|Reviews for All Around|
| Written In Red chapter 1 . 8/1/2014
Very true. I liked your closing point. As far as punctuation goes I don't think there's anything out of place. I think some of the commas may be a bit distracting. As readers we know to pause because the line ends. I don't know that the commas are necessary.
| Meng En chapter 1 . 8/1/2014
The excessive usage of commas halt the flow and rhythm of the poem.
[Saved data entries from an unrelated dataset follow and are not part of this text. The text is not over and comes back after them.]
-- ==== Sys2Proof/Machine/Power.lean ====
section
/-! DEFINITION. The energy governor (R424 to R429, R439 to R445): grant and budgets, class A demand and its admission,
the governor's period, the thermal ladder, PWR registers. -/

namespace Sys2Proof.Machine

/-! ## Grant and budgets (R424) -/

/-- The effective grant in mW. -/
def State.grant (s : State) : Nat :=
  let pd := s.fld PWR_GRANT_PD PWR_GRANT_PD_PD
  let cap := s.fld PWR_GRANT_CAP PWR_GRANT_CAP_CAP
  if cap = 0 then pd else Nat.min pd cap

/-- The sustained and the peak budget of a grant in mW. -/
def useOf (g : Nat) : Nat := Nat.min 36000 (72 * g / 100)
def peakOf (g : Nat) : Nat := Nat.min 46000 (92 * g / 100)

/-- USE and PEAK as last set. -/
def State.useNow (s : State) : Nat := s.fld PWR_BUDGET PWR_BUDGET_USE
def State.peakNow (s : State) : Nat := s.fld PWR_BUDGET PWR_BUDGET_PEAK

/-- The grant taken up: G, the budgets and the fault of a low grant (R424, R496). -/
def State.takeGrant (s : State) : State :=
  let g := s.grant
  let t := ((s.setFld PWR_GRANT PWR_GRANT_G g).setFld PWR_BUDGET PWR_BUDGET_USE (useOf g)).setFld PWR_BUDGET
    PWR_BUDGET_PEAK (peakOf g)
  if g < 50000 then
    (if t.faultActive fltGrantLow 0 then t else t.faultRaise fltGrantLow 0 1 (faultValue fltGrantLow 0))
  else t.faultEnd fltGrantLow 0

/-! ## Class A demand (R443, R444) -/

/-- Figures of the supervisor and of one Blulet engine at a level, in mW. -/
def supervisorFigure (l : Nat) : Nat := if l = 0 then 1800 else if l = 1 then 1200 else if l = 2 then 800 else 400
def blueFigure (l : Nat) : Nat := if l = 0 then 800 else if l = 1 then 500 else if l = 2 then 300 else 120

/-- A_FLOOR of a Blulet engine. -/
def State.aFloor (s : State) (e : Nat) : Nat := s.fld (BLU_CFG e) BLU_CFG_A_FLOOR

/-- The floor (R429). -/
def State.floorLevel (s : State) : Nat :=
  (List.range 16).foldl (fun n e => if s.bluHasA e then Nat.min n (s.aFloor e) else n) 3

/-- A bound template is of class A. -/
def State.hasTemplateA (s : State) : Bool :=
  (List.range 64).any fun m => s.flag (CMP_TPL m) CMP_TPL_VALID && !(s.template (s.fld (CMP_TPL m) CMP_TPL_BLOCK)).classB

/-- The units that count `k` mW each. -/
def countUnits (n k : Nat) (p : Nat → Bool) : Nat := ((List.range n).filter p).length * k

/-- The class A demand without the supplies. -/
def State.demandNoSup (s : State) : Nat :=
  8000 + supervisorFigure s.floorLevel +
    (List.range 16).foldl (fun n e => if s.bluHasA e then n + blueFigure (s.aFloor e) else n) 0 +
    countUnits 8 500 (fun n => s.flag (RAS_CTL n) RAS_CTL_EN) +
    (if s.flag CMP_CFG CMP_CFG_EN ∧ s.hasTemplateA then 2500 else 0) +
    countUnits 4 200 (fun c => s.adcEn c && decide (s.fld (ADC_C_REG c) ADC_C_REG_CLASS = 0))

/-- The worst-case class A demand in mW (R443). -/
def State.demand (s : State) : Nat := s.demandNoSup + 5 * s.supDecl / 4

/-- The increments of the pending and prepared transactions. -/
def State.demandPending (s : State) : Nat := s.txns.foldl (fun n t => n + t.demand) 0

/-- The demand of a change from `s` to `t`, with every pending and prepared transaction, fits USE (R444): what a commit, a
PREPARE and a BLULET_START of a class A thread are judged by. A reduction does not count before it is applied. -/
def State.fits (s t : State) : Bool := decide (Nat.max t.demand s.demand + s.demandPending ≤ s.useNow)

/-- A register write passes admission (R444): one that brings no new demand is not judged. -/
def State.admits (s t : State) : Bool := decide (t.demand ≤ s.demand) || s.fits t

/-- A refusal for want of energy: nothing changes but its count (R444). -/
def State.budgetRefused (s : State) : State := s.count PWR_CNT PWR_CNT_REFUSED 1

/-! ## The governor (R425, R426, R439, R440, R442) -/

/-- The readings as a list. -/
def Junctions.list (j : Junctions) : List Int := [j.t0, j.t1, j.t2, j.t3, j.t4, j.t5]

/-- The highest reading, with the lowest sensor that shows it. -/
def Junctions.top (j : Junctions) : Nat × Int :=
  (j.list.foldl (fun (b : Nat × Nat × Int) t => if b.2.2 < t then (b.1 + 1, b.1, t) else (b.1 + 1, b.2.1, b.2.2))
    (0, 0, j.t0)).2

/-- A temperature in 1/16 °C. -/
def celsius (c : Int) : Int := 16 * c

/-- Thresholds of the thermal ladder (R440). -/
def rungAt (r : Nat) : Int := celsius (if r = 1 then 100 else if r = 2 then 103 else if r = 3 then 108 else 115)

/-- The rung at a temperature (R440): a rung is left 3 °C below its threshold. -/
def ladder (old : Nat) (t : Int) : Nat :=
  [1, 2, 3, 4].foldl (fun n r => if rungAt r ≤ t ∨ (r ≤ old ∧ rungAt r - celsius 3 < t) then r else n) 0

/-- Governor periods that the boost credit looks back over, and the credit of a rested engine in ms (R426). -/
def boostWindow : Nat := 120000
def boostFull : Nat := 20000

/-- Periods at P0 among the last 120 000. -/
def State.boostSpent (s : State) : Nat :=
  s.boosts.foldl (fun n r => n + (r.2 + 1 - Nat.max r.1 (s.periodNo - boostWindow))) 0

/-- The boost credit in ms. -/
def State.credit (s : State) : Nat := boostFull - s.boostSpent

/-- The period that begins is spent at P0. -/
def State.noteBoost (s : State) : State :=
  let k := s.periodNo
  let old := s.boosts.filter fun r => decide (k < r.2 + boostWindow)
  { s with boosts := match old.getLast? with
      | some r => if r.2 + 1 = k then old.dropLast ++ [(r.1, k)] else old ++ [(k, k)]
      | none => [(k, k)] }

/-- A thermal cycle counts when the hottest junction reaches 90 °C, having been at or below 50 °C since the last (R460). -/
def State.thermalCycle (s : State) (t : Int) : State :=
  if s.cooled ∧ celsius 90 ≤ t then ({ s with cooled := false } : State).bumpTally tallyThermal 1
  else if t ≤ celsius 50 then { s with cooled := true }
  else s

/-- The junction readings taken up (R425, R445, R460). -/
def State.takeJunctions (s : State) (j : Junctions) : State :=
  (List.range 6).foldl (fun t i =>
    let v := j.list.getD i 0
    let a := PWR_TJ i
    let u := t.setFld a PWR_TJ_T (unsigned 16 v)
    if signed 16 (t.fld a PWR_TJ_TMAX) < v then u.setFld a PWR_TJ_TMAX (unsigned 16 v) else u) (s.thermalCycle j.top.2)

/-- The power reading taken up. -/
def State.takePin (s : State) (p : Nat) : State :=
  let q := satTo 65535 p
  (s.setFld PWR_PIN PWR_PIN_PIN q).setFld PWR_PIN PWR_PIN_PIN_MAX (Nat.max (s.fld PWR_PIN PWR_PIN_PIN_MAX) q)

/-- pred(L) of R439. -/
def State.pred (s : State) (p l : Nat) : Int :=
  let d (f : Nat → Nat) : Int := (f l : Int) - (f s.level : Int)
  let n := ((List.range 16).filter fun e => (List.range 16).any fun k => decide ((s.th (16 * e + k)).st ≠ .stopped)).length
  (p : Int) + n * d blueFigure + d supervisorFigure

/-- The loop of R439 that slows the level until the prediction fits. -/
def State.slower (s : State) (p use peak : Nat) : Nat → Nat → Nat
  | 0, want => want
  | k + 1, want =>
    if want < s.level ∧ ((if want = 0 then peak else use : Nat) : Int) < s.pred p want then s.slower p use peak k (want + 1)
    else want

/-- The rung taken up (R440): rungs reached are counted, rung 2 is a fault. -/
def State.takeRung (s : State) (r : Nat) : State :=
  let old := s.fld PWR_STAT PWR_STAT_RUNG
  let s1 := (s.setFld PWR_STAT PWR_STAT_RUNG r).count PWR_CNT PWR_CNT_RUNGS (r - old)
  if old < 2 ∧ 2 ≤ r then s1.faultRaise fltThermal 0 1 (faultValue fltThermal 0)
  else if 2 ≤ old ∧ r < 2 then s1.faultEnd fltThermal 0
  else s1

/-- CRITICAL taken up (R439): it rises with a fault, and both end in the first period with p at or below lim. -/
def State.takeCritical (s : State) (rises fits : Bool) : State :=
  let old := s.flag PWR_STAT PWR_STAT_CRITICAL
  if rises ∧ ¬old then
    ((s.setFlag PWR_STAT PWR_STAT_CRITICAL true).count PWR_CNT PWR_CNT_CRIT 1).faultRaise fltCritical 0 1 (faultValue fltCritical 0)
  else if old ∧ fits then (s.setFlag PWR_STAT PWR_STAT_CRITICAL false).faultEnd fltCritical 0
  else s

/-- The hold bits of a Blulet engine (R106, R442). -/
def State.bluHoldBits (s : State) (e : Nat) (b c : Bool) : Nat :=
  (List.range 16).foldl (fun n k =>
    let cls := s.thClass (16 * e + k)
    if (cls = 1 ∧ b) ∨ (cls = 2 ∧ c) then n + 2 ^ k else n) 0

/-- The holds written to every unit (R442). -/
def State.writeHolds (s : State) (b c : Bool) : State :=
  let s1 : State := { s with holdB := b, holdC := c }
  let s2 := State.forEach 16 (fun t e => t.setBluHold e (t.bluHoldBits e b c)) s1
  s2.adcSetHold ((List.range 4).foldl (fun n k =>
    let cls := s2.fld (ADC_C_REG k) ADC_C_REG_CLASS
    if (cls = 1 ∧ b) ∨ (cls = 2 ∧ c) then n + 2 ^ k else n) 0)

/-- GOVERNOR_PERIOD (R439): the governor reads the input power `p` in mW and the junctions. -/
def State.governor (s0 : State) (p : Nat) (j : Junctions) : State :=
  let level := s0.level
  let s1 := ((s0.takePin p).takeJunctions j).takeGrant
  let s3 : State := { s1 with periodNo := s1.periodNo + 1 }
  let top := j.top
  let rung := ladder (s0.fld PWR_STAT PWR_STAT_RUNG) top.2
  let s4 := s3.takeRung rung
  let credit := s3.credit
  let boost := decide (1 ≤ credit) && decide (top.2 < celsius 95)
  let s5 := (s4.setFld PWR_CREDIT PWR_CREDIT_CREDIT credit).setFlag PWR_STAT PWR_STAT_BOOST_OK boost
  if rung = 4 then s5.thermalTrip top.1 top.2
  else
    let use := s5.useNow
    let peak := s5.peakNow
    let lim := if level = 0 then peak else use
    let shed0 := s5.fld PWR_STAT PWR_STAT_SHED
    let shed :=
      if lim < p ∧ shed0 < 3 then shed0 + 1
      else if p ≤ 9 * lim / 10 ∧ 0 < shed0 then shed0 - 1
      else shed0
    let floor := s5.floorLevel
    let w0 := s5.fld PWR_CFG PWR_CFG_PMIN
    let w1 := if ¬boost ∨ 2 ≤ rung then Nat.max w0 1 else w0
    let w2 := if 3 ≤ rung then Nat.max w1 2 else w1
    let w3 := if shed = 3 then Nat.max w2 (if lim < p then Nat.min (level + 1) 3 else level) else w2
    let w4 := s5.slower p use peak 4 w3
    let want := if s5.tripped then 3 else Nat.min w4 floor
    let s6 := ((s5.setFld PWR_STAT PWR_STAT_SHED shed).setFld PWR_STAT PWR_STAT_FLOOR floor).takeCritical
      (decide (shed = 3) && decide (lim < p) && decide (level = floor)) (decide (p ≤ lim))
    let holdC := decide (1 ≤ shed) || decide (1 ≤ rung)
    let holdB := decide (2 ≤ shed) || decide (2 ≤ rung)
    let s7 := (s6.setLevel want).writeHolds holdB holdC
    let s8 := if want = 0 then s7.noteBoost.bumpTally tallyBoostMs 1 else s7
    let scrub := if holdC then 0 else Nat.min 15 (1 + (lim - p) / 500)
    let allow := Nat.min 6000 ((use - s7.demandNoSup) * 4 / 5)
    (s8.setFld POL_SCRUB POL_SCRUB_RATE scrub).setFld FBP_SUP_BUDGET FBP_SUP_BUDGET_ALLOW allow

/-- GRANT_RECLASSIFICATION (R424): the power sourcing equipment grants `mw`. -/
def State.reclassify (s : State) (mw : Nat) : State :=
  (s.setFld PWR_GRANT_PD PWR_GRANT_PD_PD (satTo 65535 mw)).takeGrant

/-! ## Registers (R435, R445) -/

/-- The blocks whose registers the retention list may name (R435). -/
def retainable (a : Nat) : Bool :=
  match blockOf a with
  | some .shf => true
  | some .fbp => true
  | some .tmc => true
  | some .alm => true
  | some .eph => true
  | some .cmp => true
  | some .ras => true
  | some .pwm => true
  | some .fio => true
  | some .adc => true
  | some .dma => true
  | _ => false

/-- The write of a PWR register. -/
def State.writePwr (s : State) (w : Wr) : State × Status :=
  if w.base = PWR_GRANT_CAP then
    let c := w.fld PWR_GRANT_CAP_CAP
    if 1 ≤ c ∧ c < 15000 then (s, .range) else (s.plainWrite w, .ok)
  else if w.base = PWR_RL_LEN then
    if 8192 < w.fld PWR_RL_LEN_LEN then (s, .range) else (s.plainWrite w, .ok)
  else if w.base = PWR_RL 0 then
    let a := 4 * w.fld PWR_RL_ADDR
    if retainable a ∧ (regAt a).isSome then (s.plainWrite w, .ok) else (s, .range)
  else (s.plainWrite w, .ok)

/-- A PWR register as it reads. -/
def State.viewPwr (s : State) (b a : Nat) : Word :=
  if b = PWR_DEMAND then
    (((0 : Word).setF PWR_DEMAND_PENDING (satTo 65535 s.demandPending))).setF PWR_DEMAND_ADMITTED (satTo 65535 s.demand)
  else s.rg a

end Sys2Proof.Machine
end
However, since your poem doesn't necessarily follow through a typical form or set, you can freeverse your emotions however the way you want.
On a personal note, while I do understand your sentiments, folks might get the wrong idea with your "how can people be so blind". Remember that the Book does state for your words to be full of grace, not blunt trauma.
| Kat-Renee Kittel chapter 1 . 7/28/2014
Sometime in my poetry I take out the commas and just use the period.
Breaking the line into pieces and using the commas can be the same thing.
Since the lines are already broken, the commas are not completely necessary.
However, keeping them in does seem to make the reader pause longer than just the break in the line. If you want to use the commas for longer pausing, I would take out the following commas on these lines: "The rivers thrash" "All around me" and "be so blind." As I read the poem, these three lines seem to have better rhythm without the longer pause.
P.S. the editor took out the link to national geographic in my other review. If you would like to view some fantastic photos to help with poetic inspiration, just search these words "Your Shot at National Geographic." Should be the first link to show in the search. It's such a wonderful place to view photography from amateur and pros that I wanted to let you know about it to encourage your poetry writing. Poetry to Our Creator and beautiful nature photos just go together. Purrs and Prayers, Katie Kat.